§ **Assignment**: Repeat exactly the lines that run from the one containing "h.dlc.zeroExtend 8] ++" to the end of the data, and leave out all others.

§ **Input material**:
-- ==== Sys2Proof/Machine/Operands.lean ====
section
/-! DEFINITION. The operand and result forms of the operations: the CAN frame operand and its register image, the frame
header and result of the receiver, and the legacy filter and mask bytes. -/

namespace Sys2Proof.Machine

/-! ### The frame operand of CAN_SEND (30_encoding.md R143) -/

/-- `ext = flags[0]`. -/
def frameExt (flags : Byte) : Bool := flags.getLsbD 0

/-- `rtr = flags[1]`. -/
def frameRtr (flags : Byte) : Bool := flags.getLsbD 1

/-- The identifier, the bits above its width ignored. -/
def frameId (ext : Bool) (id : BitVec 32) : BitVec 29 :=
  if ext then id.extractLsb' 0 29 else (id.extractLsb' 0 11).zeroExtend 29

/-! ### The register image of a frame (44_can_tx.md R455, R457) -/

/-- The identifier image SIDH, SIDL, EID8, EID0 (44_can_tx.md R457). -/
def idImage (ext : Bool) (id : BitVec 29) : List Byte :=
  if ext then
    [id.extractLsb' 21 8,
      ((id.extractLsb' 18 3).zeroExtend 8 <<< 5) ||| 0x08 ||| (id.extractLsb' 16 2).zeroExtend 8,
      id.extractLsb' 8 8,
      id.extractLsb' 0 8]
  else [id.extractLsb' 3 8, (id.extractLsb' 0 3).zeroExtend 8 <<< 5, 0x00, 0x00]

/-- The DLC byte: RTR at bit 6, the raw dlc in the low bits (44_can_tx.md R455). -/
def dlcByte (rtr : Bool) (dlc : Byte) : Byte := (if rtr then 0x40 else 0x00) ||| dlc

/-- How many payload bytes a frame has: none for a remote frame, else the dlc up to 8 (44_can_tx.md R455,
45_can_rx.md R505). -/
def payloadLength (rtr : Bool) (dlc : Nat) : Nat := if rtr then 0 else min dlc 8

/-- The payload bytes loaded for a frame (44_can_tx.md R455). -/
def payloadBytes (rtr : Bool) (dlc : Byte) (data : Vector Byte 8) : List Byte :=
  data.toList.take (payloadLength rtr dlc.toNat)

/-- The byte list of the load transaction (44_can_tx.md R455). -/
def loadBytes (ext rtr : Bool) (id : BitVec 29) (dlc : Byte) (data : Vector Byte 8) : List Byte :=
  idImage ext id ++ [dlcByte rtr dlc] ++ payloadBytes rtr dlc data

/-! ### The received header (45_can_rx.md R504) -/

/-- What the receiver reads from the header. -/
structure RxHeader where
  ext : Bool
  rtr : Bool
  id : BitVec 32
  dlc : BitVec 4
deriving DecidableEq, Repr

/-- `Decode(h)` of the header registers SIDH, SIDL, EID8, EID0 and DLC (45_can_rx.md R504). -/
def decodeHeader (h0 h1 h2 h3 h4 : Byte) : RxHeader :=
  if h1.getLsbD 3 then
    { ext := true
      rtr := h4.getLsbD 6
      id := (h0 ++ h1.extractLsb' 5 3 ++ h1.extractLsb' 0 2 ++ h2 ++ h3).zeroExtend 32
      dlc := h4.extractLsb' 0 4 }
  else
    { ext := false
      rtr := h1.getLsbD 4
      id := (h0 ++ h1.extractLsb' 5 3).zeroExtend 32
      dlc := h4.extractLsb' 0 4 }

/-- The flags byte of a received frame: bit 0 `ext`, bit 1 `rtr` (30_encoding.md R144). -/
def resultFlags (ext rtr : Bool) : Byte := (if ext then 0x01 else 0x00) ||| (if rtr then 0x02 else 0x00)

/-- Eight data bytes: those read, then 0x00 (45_can_rx.md R506). -/
def padPayload (d : List Byte) : List Byte := (d ++ List.replicate 8 0x00).take 8

/-- `Result(ext, rtr, id, dlc, d, ts)`, the 16 result bytes of CAN_RECEIVE (45_can_rx.md R506). -/
def resultBytes (h : RxHeader) (d : List Byte) (ts : BitVec 16) : List Byte :=
  [resultFlags h.ext h.rtr, h.id.extractLsb' 24 8, h.id.extractLsb' 16 8, h.id.extractLsb' 8 8, h.id.extractLsb' 0 8,
    h.dlc.zeroExtend 8] ++ padPayload d ++ [ts.extractLsb' 8 8, ts.extractLsb' 0 8]

/-! ### The legacy filter and mask bytes (43_can_config.md R406 to R408) -/

/-- A native mask byte: the polarity of the legacy byte inverted (43_can_config.md R407). -/
def nativeMask (m : Byte) : Byte := 0xFF ^^^ m

/-- `Fs`, the code in a standard-frame slot: EXIDE = 0 (43_can_config.md R408). R408 writes `c1 & 0xF7`, which it is at
the default CHIP; for another CHIP the bit is that of its table: DESIGN CHOICE (assumption 5). -/
def standardCode (m : ChipTable) (c0 c1 c2 c3 : Byte) : List Byte := [c0, c1 &&& ~~~bitByte m.exide.val, c2, c3]

/-- `Fe`, the code in an extended-frame slot: EXIDE = 1 (43_can_config.md R408). R408 writes `c1 | 0x08`, which it is
at the default CHIP; for another CHIP the bit is that of its table: DESIGN CHOICE (assumption 5). -/
def extendedCode (m : ChipTable) (c0 c1 c2 c3 : Byte) : List Byte := [c0, c1 ||| bitByte m.exide.val, c2, c3]

end Sys2Proof.Machine
end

§ **Exercise solution**:
    h.dlc.zeroExtend 8] ++ padPayload d ++ [ts.extractLsb' 8 8, ts.extractLsb' 0 8]

/-! ### The legacy filter and mask bytes (43_can_config.md R406 to R408) -/

/-- A native mask byte: the polarity of the legacy byte inverted (43_can_config.md R407). -/
def nativeMask (m : Byte) : Byte := 0xFF ^^^ m

/-- `Fs`, the code in a standard-frame slot: EXIDE = 0 (43_can_config.md R408). R408 writes `c1 & 0xF7`, which it is at
the default CHIP; for another CHIP the bit is that of its table: DESIGN CHOICE (assumption 5). -/
def standardCode (m : ChipTable) (c0 c1 c2 c3 : Byte) : List Byte := [c0, c1 &&& ~~~bitByte m.exide.val, c2, c3]

/-- `Fe`, the code in an extended-frame slot: EXIDE = 1 (43_can_config.md R408). R408 writes `c1 | 0x08`, which it is
at the default CHIP; for another CHIP the bit is that of its table: DESIGN CHOICE (assumption 5). -/
def extendedCode (m : ChipTable) (c0 c1 c2 c3 : Byte) : List Byte := [c0, c1 ||| bitByte m.exide.val, c2, c3]

end Sys2Proof.Machine
end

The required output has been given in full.